Aims/hypothesis: Recent studies suggest that donor endothelial cells may contribute to islet graft revascularisation. Since islet endothelial cells disappear during culture, we hypothesised that transplantation of islets without prior culture is beneficial for their engraftment.
Methods: Cultured (4-7 days) or freshly isolated islets (<4 h after donor pancreas extirpation) were syngeneically transplanted into Wistar-Furth rats and C57Bl/6 mice beneath the renal capsule. Islet graft revascularisation was evaluated by measuring vascular density, blood flow and tissue oxygen tension. Islet graft function was investigated by a minimal islet mass model in inbred mice (C57Bl/6).

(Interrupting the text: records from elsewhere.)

/-- O33. R184: the status read answers `dma.active` and changes nothing. -/
def Obligations.DmaActiveReadsTheLock : Prop :=
  decode ⟨0x400000000#36, .none⟩ = .ok .dmaActive ∧
  ∀ s : State, Ready s → exec .dmaActive s = .next { s with response := some (.active s.dma.active) }

/-- O34. R90: with `k ≥ 1`, `m` advances of `k` end the window as soon as they cover what is left of `DMA_CYCLES`, and
not before; nothing but the engine and the response changes. -/
def Obligations.WaitLoopEndsInTime : Prop :=
  ∀ (s : State) (k m : Nat), Ready s → s.dma.active = true → s.dma.elapsed < s.cfg.dmaCycles → 1 ≤ k →
    ∃ t, advanceTimes k m s = .next t ∧
      (t.dma.active = true ↔ s.dma.elapsed + m * k < s.cfg.dmaCycles) ∧
      t = { s with dma := t.dma, response := t.response }

/-- O35. R185: outside the engine's own transactions the busy window changes nothing: whatever the engine's state, a
read, a write that is no trigger, and a block write give the same next state, with the engine as it was. -/
def Obligations.BusyWindowIsNotEnforced : Prop :=
  ∀ (s t : State) (d : Dma) (i : Instr),
    (∃ a, i = .readByte a) ∨ (∃ a v, i = .writeByte a v ∧ a ≠ 0xFF46#16) ∨
      (∃ a v, i = .writeWord a v ∧ a ≠ 0xFF46#16 ∧ a ≠ 0xFF45#16) ∨ (∃ a bytes, i = .writeBlock a bytes) →
    exec i s = .next t → exec i { s with dma := d } = .next { t with dma := d }

/-! ### Faults and refusals -/

/-- O36. R206: a faulting transaction sets the register to its fault's code and answers `FAULT(code, info)`; after it no
transaction and no step is taken. -/
def Obligations.FaultIsStickyAndFatal : Prop :=
  (∀ (s t : State) (i : Instr), exec i s = .next t → t.fault ≠ none →
    ∃ f : BusFault, t.fault = some f.code ∧ t.response = some (.fault f)) ∧
  (∀ (s : State) (i : Instr), s.fault ≠ none → exec i s = .fault .stuck) ∧
  (∀ s : State, s.fault ≠ none → step s = .fault .stuck)

/-- O37. R207: a faulting transaction makes no other change; a `WRITE_WORD` keeps at most its first byte write. -/
def Obligations.FaultChangesNothingElse : Prop :=
  ∀ (s t : State) (i : Instr), exec i s = .next t → t.fault ≠ none →
    t = { s with fault := t.fault, response := t.response } ∨
    ∃ a v u, i = .writeWord a v ∧ exec (.writeByte a (v.extractLsb' 0 8)) s = .next u ∧ u.fault = none ∧
      t = { u with fault := t.fault, response := t.response }

/-- O38. R205: a refused request sets the sticky mark and changes nothing else, and no step clears the mark. -/
def Obligations.RefusalChangesOnlyTheMark : Prop :=
  (∀ (s t : State) (i : Instr) (r : Reason), exec i s = .next t → t.response = some (.refused r) →
    t = { s with refusalMark := true, response := some (.refused r) }) ∧
  (∀ s t : State, step s = .next t → s.refusalMark = true → t.refusalMark = true)

/-- O39. R204 on R58's totality: on a cartridge-backed block whose buffers are long enough, an idle engine, and blocks
inside the address space, no transaction but a trigger hidden in a word write can fault. -/
def Obligations.WellConfiguredBlockNeverFaults : Prop :=
  ∀ (s : State) (c : Cart) (i : Instr), Ready s → configValid s.cfg = true → s.cart = some c →
    BuffersLongEnough s.cfg c → s.dma.active = false →
    (∃ a, i = .readByte a) ∨ (∃ a v, i = .writeByte a v) ∨ i = .dmaActive ∨ (∃ n, i = .dmaAdvance n) ∨
      (∃ a v, i = .writeWord a v ∧ a ≠ 0xFF46#16 ∧ a ≠ 0xFF45#16) ∨
      (∃ a bytes, i = .writeBlock a bytes ∧ a.toNat + bytes.length ≤ 0x10000) →
    ∃ t, exec i s = .next t ∧ t.fault = none ∧ t.refusalMark = s.refusalMark

/-! ### Decoding -/

/-- O40. A class row of the opcode table runs exactly as the transaction it belongs to (R85), in every state. -/
def Obligations.ClassRowRunsItsTransaction : Prop :=
  ∀ (i : Instr) (s : State), exec i s = exec i.core s

/-- O41. R85: the mask and match rows of the opcode table, tried in priority order, give the routing of R56, R57 and
R173 under the default `MAP`. -/
def Obligations.TablesAgreeWithRouting : Prop :=
  (∀ (boot : Bool) (a : Addr), decodeRead boot (0x0#4 ++ a) = readClass Params.dmg boot a) ∧
  (∀ (boot : Bool) (a : Addr) (v : Byte), decodeWrite boot (0x1#4 ++ a) v = writeClass Params.dmg boot a v) ∧
  (∀ p : Byte, decodePage p = dmaClass Params.dmg (dmaSource p))

/-- O42. Decoding the encoded request of a well-formed instruction gives its transaction back, with every operand. -/
def Obligations.DecodeEncodeRoundTrip : Prop :=
  ∀ i : Instr, i.wellFormed = true → decode (encode i) = .ok i.core

/-- O43. The decode tables give every well-formed class row back from its transaction: in one step from a byte access,
in a second from a DMA trigger to its source class. -/
def Obligations.ClassRowsAreRecovered : Prop :=
  ∀ i : Instr, i.wellFormed = true → i.core ≠ i →
    classify (rowMode i) i.core = i ∨ classify (rowMode i) (classify (rowMode i) i.core) = i

/-- O44. Words of 30_encoding.md R89 and 95_test_vectors.md decode as they are written there. -/
def Obligations.SpecWordsDecode : Prop :=
  decode ⟨0x1FF4600C0#36, .none⟩ = .ok (.writeByte 0xFF46#16 0xC0#8) ∧
  decode ⟨0x0C0000000#36, .none⟩ = .ok (.readByte 0xC000#16) ∧
  decode ⟨0x2FEFF30AA#36, .none⟩ = .ok (.writeWord 0xFEFF#16 0x30AA#16) ∧
  decode ⟨0x3FFF00000#36, .payload [1, 2]⟩ = .ok (.writeBlock 0xFFF0#16 [1, 2]) ∧
  decode ⟨0x700000000#36, .payload []⟩ = .ok (.constructCart []) ∧
  decode ⟨0x1C0000142#36, .none⟩ = .error .badOperand ∧
  decode ⟨0x4C0000000#36, .none⟩ = .error .badOperand

/-- O45. R59, which the spec marks as its own inference from R56 and R57: under a configuration that meets R52, the owner
of a read owns the write too, but for the overlay window in boot mode, the three registers and the timer window. -/
def Obligations.OwnersAgree : Prop :=
  ∀ (c : Params) (boot : Bool) (a : Addr) (v : Byte), configValid c = true →
    match readClass c boot a with
    | .boot => boot = true ∧ a.toNat < 0x100
    | .cartRom0 => writeClass c boot a v = .cartRom0
    | .cartRomx => writeClass c boot a v = .cartRomx
    | .cartEram => writeClass c boot a v = .cartEram
    | .vram => writeClass c boot a v = .vram
    | .oam => writeClass c boot a v = .oam
    | .store =>
      match writeClass c boot a v with
      | .store => True
      | .dmaTrigger => a = 0xFF46#16
      | .joypad => a = 0xFF00#16
      | .bootDisable => boot = true ∧ a = 0xFF50#16 ∧ v = 0x01
      | .timer => c.timer.contains a = true
      | _ => False

/-! ### The whole machine -/

/-- O46. R60, R66: a byte stored at a storage address is what the next read there answers, and a read of any other
storage address answers what it did before; nothing is mirrored. -/
def Obligations.StoredByteIsReadBackNowhereElse : Prop :=
  ∀ (s : State) (a : Addr) (v : Byte), Ready s → writeClass s.cfg s.bootMode a v = .store →
    ∃ t, exec (.writeByte a v) s = .next t ∧
      (readClass s.cfg s.bootMode a = .store →
        exec (.readByte a) t = .next { t with response := some (.rdata v) }) ∧
      ∀ b : Addr, b ≠ a → readClass s.cfg s.bootMode b = .store →
        exec (.readByte b) t = .next { t with response := some (.rdata (Mem.read s.addressSpace b.toNat)) }

/-- O47. Every step keeps the invariant `StateInv`: memory stays canonical and inside its array, only a valid configuration
is constructed, an Active engine's count stays below `DMA_CYCLES`. -/
def Obligations.StepKeepsInv : Prop :=
  ∀ s t : State, StateInv s → step s = .next t → StateInv t

/-- O48. The invariant holds at reset, and there the block can be constructed and holds no fault. -/
def Obligations.ResetInv : Prop :=
  StateInv State.reset ∧ Constructible State.reset ∧ Safe State.reset

/-- O49. R22: once constructed, the block never enters boot mode, and leaves it only by writing 0x01 to 0xFF50, as a
byte write or as one half of a word write. -/
def Obligations.BootModeLeavesOnlyByLatch : Prop :=
  ∀ s t : State, s.constructed = true → step s = .next t →
    (t.bootMode = true → s.bootMode = true) ∧
    (s.bootMode = true → t.bootMode = false → ∃ r rest, s.inputs = .transaction r :: rest ∧
      (decode r = .ok (.writeByte 0xFF50#16 0x01) ∨
        ∃ a v, decode r = .ok (.writeWord a v) ∧
          ((a = 0xFF50#16 ∧ v.extractLsb' 0 8 = 0x01#8) ∨ (a + 1 = 0xFF50#16 ∧ v.extractLsb' 8 8 = 0x01#8))))

/-- O50. R7: no step changes the parameters; a step is taken only without a fault, and never undoes the construction. -/
def Obligations.ParametersAreConstant : Prop :=
  ∀ s t : State, step s = .next t →
    t.cfg = s.cfg ∧ s.fault = none ∧ (s.constructed = true → t.constructed = true)

/-- O51. R20: an `AS` byte changes only by a construction, by a byte write routed to storage (the joypad's included) at
its address, by the latch, by a word write doing one of these, or by a block write over it; a DMA never writes `AS`. -/
def Obligations.AddressSpaceWriters : Prop :=
  ∀ (s t : State) (k : Nat), step s = .next t →
    Mem.read t.addressSpace k ≠ Mem.read s.addressSpace k →
    ∃ r rest i, s.inputs = .transaction r :: rest ∧ decode r = .ok i ∧
      (isConstruction i = true ∨
        (∃ a bytes, i = .writeBlock a bytes ∧ a.toNat ≤ k ∧ k < a.toNat + bytes.length) ∨
        (∃ a v, i = .writeByte a v ∧
          (writeClass s.cfg s.bootMode a v = .bootDisable ∨
            ((writeClass s.cfg s.bootMode a v = .store ∨ writeClass s.cfg s.bootMode a v = .joypad) ∧ a.toNat = k))) ∨
        (∃ a v, i = .writeWord a v ∧
          (a.toNat = k ∨ (a + 1).toNat = k ∨
            (s.bootMode = true ∧
              ((a = 0xFF50#16 ∧ v.extractLsb' 0 8 = 0x01#8) ∨
                (a + 1 = 0xFF50#16 ∧ v.extractLsb' 8 8 = 0x01#8))))))

/-- O52. R24: once constructed, the cartridge changes only by a write routed to a cartridge range, as a byte write or as
one half of a word write, and a block without a cartridge never gets one. -/
def Obligations.CartridgeChangesOnlyByItsWrites : Prop :=
  ∀ s t : State, s.constructed = true → step s = .next t →
    (s.cart = none → t.cart = none) ∧
    (t.cart ≠ s.cart → ∃ r rest, s.inputs = .transaction r :: rest ∧
      ((∃ a v, decode r = .ok (.writeByte a v) ∧
          rangeClass s.cfg a ∈ [WriteClass.cartRom0, .cartRomx, .cartEram]) ∨
        (∃ a v, decode r = .ok (.writeWord a v) ∧
          (rangeClass s.cfg a ∈ [WriteClass.cartRom0, .cartRomx, .cartEram] ∨
            rangeClass s.cfg (a + 1) ∈ [WriteClass.cartRom0, .cartRomx, .cartEram]))))

/-- O53. R23: the engine's state changes only by a construction, an advance, or a write of a byte to 0xFF46, as a byte
write or as one half of a word write. -/
def Obligations.EngineWriters : Prop :=
  ∀ s t : State, step s = .next t → t.dma ≠ s.dma →
    ∃ r rest i, s.inputs = .transaction r :: rest ∧ decode r = .ok i ∧
      (isConstruction i = true ∨ (∃ n, i = .dmaAdvance n) ∨ (∃ p, i = .writeByte 0xFF46#16 p) ∨
        ∃ a v, i = .writeWord a v ∧ (a = 0xFF46#16 ∨ a + 1 = 0xFF46#16))

/-- O54. R26, R27: the collaborators' states change only by their own events or by byte writes (halves of word writes
included) into their ranges, and OAM also by a DMA trigger. -/
def Obligations.CollaboratorWriters : Prop :=
  ∀ s t : State, step s = .next t →
    let written (c : Addr → Prop) : Prop := ∃ r rest, s.inputs = .transaction r :: rest ∧
      ((∃ a v, decode r = .ok (.writeByte a v) ∧ c a) ∨
        ∃ a v, decode r = .ok (.writeWord a v) ∧ (c a ∨ c (a + 1)))
    (t.timer ≠ s.timer → (∃ u rest, s.inputs = .agent (.timer u) :: rest) ∨
      written (fun a => s.cfg.timer.contains a = true)) ∧
    (t.vram ≠ s.vram → (∃ k v rest, s.inputs = .agent (.ppuVram k v) :: rest) ∨
      written (fun a => s.cfg.vram.contains a = true)) ∧
    (t.oam ≠ s.oam → (∃ k v rest, s.inputs = .agent (.ppuOam k v) :: rest) ∨
      written (fun a => s.cfg.oam.contains a = true ∨ a = 0xFF46#16))
end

Results: Four days after implantation, the partial pressure of oxygen (pO2) in the transplanted cultured islets was less than 10 mmHg (1.33 kPa), but tended to be higher in grafts composed of freshly isolated islets. The pO2 in the grafts of freshly isolated islets had more than doubled 4 weeks later, whereas the pO2 in the grafts of cultured islets remained at values similar to those recorded 4 days after transplantation. Transplanted freshly isolated islets also had a higher vascular density than transplanted cultured islets (approximately 40 vs approximately 25% of that in endogenous islets) when investigated 1 month post-implantation. When applying a minimal islet mass model in inbred mice, 200 freshly isolated islets cured alloxan-diabetic mice in all cases, whereas only 33% of the group receiving similar numbers of cultured islets were cured.
Conclusions/interpretation: Transplantation of pancreatic islets without prior culture is beneficial for their vascular engraftment and function.